Hotel Angel (เทพธิดาโรงแรม, or Theptida rong ram, also known as Angel) is a 1974 Thai drama film directed by Chatrichalerm Yukol, about a young woman (Viyada Umarin) who becomes involved in the sex trade in Bangkok. The film was premiered on 2 March 1974.

Director Yukol spent nine months in a brothel researching the plot. During filming demonstrations broke out in Ratchadamnoen Avenue, Bangkok; part of the 1973 Thai popular uprising. Yukol left the studio and filmed the demonstrations, part of this footage was used in the film.
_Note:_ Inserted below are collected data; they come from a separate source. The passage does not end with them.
theorem FieldDie.rdN_lt (f : FieldDie) (a : Nat) : f.rdN a < 2 ^ 32 := (f.rd a).isLt

/-- A field reads what has been put into it. -/
theorem FieldDie.get_put (f : FieldDie) (r : Fld) (v : Nat) (h : r.lo ≤ r.hi) (h32 : r.hi < 32) :
    (f.put r v).get r = v % 2 ^ (r.hi + 1 - r.lo) := by
  unfold FieldDie.get FieldDie.rdN
  rw [FieldDie.rd_put, if_pos rfl, toNat_word _ (putBits_lt _ _ _ _ _ h h32 (f.rdN_lt _)), bitsOf_putBits_same _ _ _ _ h]

theorem FieldDie.get_put_addr (f : FieldDie) (r r' : Fld) (v : Nat) (h : r'.addr ≠ r.addr) :
    (f.put r v).get r' = f.get r' := FieldDie.get_eq r' (FieldDie.rd_put_ne f r v _ h)

/-- A field keeps its value when another field of its register is put. -/
theorem FieldDie.get_put_field (f : FieldDie) (r r' : Fld) (v : Nat) (ha : r'.addr = r.addr) (h : r.lo ≤ r.hi)
    (h32 : r.hi < 32) (hd : r.hi < r'.lo ∨ r'.hi < r.lo) : (f.put r v).get r' = f.get r' := by
  unfold FieldDie.get FieldDie.rdN
  rw [FieldDie.rd_put, if_pos ha, toNat_word _ (putBits_lt _ _ _ _ _ h h32 (f.rdN_lt _)),
    bitsOf_putBits_other _ _ _ _ _ _ h hd, FieldDie.rdN, ← ha]

theorem FieldDie.rd_setFlag_ne (f : FieldDie) (a bit b : Nat) (h : b ≠ a) : (f.setFlag a bit).rd b = f.rd b := by
  have := FieldDie.rd_wrN f a b (putBits (setBit (f.rdN a) bit) 31 16 (seqStep (bitsOf (f.rdN a) 31 16)))
  rw [if_neg h] at this
  exact this

theorem setBit_lt (w i : Nat) (hw : w < 2 ^ 32) (hi : i < 32) : setBit w i < 2 ^ 32 := by
  apply Nat.lt_pow_two_of_testBit
  intro j hj
  rw [testBit_setBit]
  have hij : i ≠ j := by omega
  have := Nat.testBit_lt_two_pow (Nat.lt_of_lt_of_le hw (Nat.pow_le_pow_right (n := 2) (by decide) hj))
  simp [hij, this]

theorem FieldDie.rdN_setFlag (f : FieldDie) (a bit : Nat) (hb : bit < 16) :
    (f.setFlag a bit).rdN a = putBits (setBit (f.rdN a) bit) 31 16 (seqStep (bitsOf (f.rdN a) 31 16)) := by
  have := FieldDie.rd_wrN f a a (putBits (setBit (f.rdN a) bit) 31 16 (seqStep (bitsOf (f.rdN a) 31 16)))
  rw [if_pos rfl] at this
  unfold FieldDie.rdN
  unfold FieldDie.setFlag
  rw [this]
  exact toNat_word _ (putBits_lt _ _ _ _ _ (by decide) (by decide) (setBit_lt _ _ (f.rdN_lt a) (by omega)))

/-- A flag that has been set reads 1, and the other flags of its register read as before. -/
theorem FieldDie.sq_setFlag (f : FieldDie) (a bit j : Nat) (hb : bit < 16) (hj : j < 16) :
    (f.setFlag a bit).sq a j = (decide (bit = j) || f.sq a j) := by
  unfold FieldDie.sq
  rw [FieldDie.rdN_setFlag f a bit hb, hasBit_eq_testBit, testBit_putBits _ _ _ _ _ (by decide)]
  have h1 : ¬(16 ≤ j ∧ j ≤ 31) := by omega
  rw [if_neg h1, testBit_setBit, hasBit_eq_testBit]

/-! ### Events -/

theorem FieldDie.setFlag_core (f : FieldDie) (a b : Nat) : (f.setFlag a b).core = f.core := by
  simp only [FieldDie.core, FieldDie.setFlag_order, FieldDie.setFlag_dieId, FieldDie.setFlag_straps, FieldDie.setFlag_phase, FieldDie.setFlag_resetBy, FieldDie.setFlag_staged, FieldDie.setFlag_snapHost, FieldDie.setFlag_snapSerial, FieldDie.setFlag_window, FieldDie.setFlag_arrivals, FieldDie.setFlag_launch, FieldDie.setFlag_winMod, FieldDie.setFlag_cfg, FieldDie.setFlag_flt, FieldDie.setFlag_twn, FieldDie.setFlag_pwr, FieldDie.setFlag_ports, FieldDie.setFlag_segs, FieldDie.setFlag_gates, FieldDie.setFlag_ptp, FieldDie.setFlag_tim, FieldDie.setFlag_str, FieldDie.setFlag_fwd, FieldDie.setFlag_key, FieldDie.setFlag_spi, FieldDie.setFlag_pin, FieldDie.setFlag_ptb]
The film was inducted into the Thai National Heritage list of films in 2016.

==Plot==
Malee is a farm girl from Northern Thailand who decides to sneak away to Bangkok with her boyfriend, Chate, but shortly after arriving, Chate disappears and Malee finds herself held captive in a "love hotel". To pay for the room, she is forced to sleep with men. At first, she is horrified by what she must do, but after a time, she becomes resigned and accepts her situation as fate.

With her debt paid, she starts to earn money working as a prostitute, giving her the ability to buy new clothes and send money home to her father, telling him she is working as a seamstress. As Malee is taking her clothes off, her father is putting new windows on his house.

Malee gains a reputation in her community as a person to be relied upon to help break new girls in. One particularly hard case refuses to be accepting as Malee was, and despite Malee's advice continues to be rebellious and eventually commits suicide.

Even after the death of her charming pimp (Sorapong Chatree), Malee continues until one day she is able to become independent of the sex trade. The ending is ambiguous. After being chatted up by a man, she runs to a shop to buy jeans and a shirt. Having put on these new clothes, she throws her old working clothes away and walks away.

==Cast==
- Viyada Umarin as Malee

==DVD==
A DVD of the film was released in Thailand on an all-region, PAL disc, with English language subtitles, by the Mangpong retail video chain.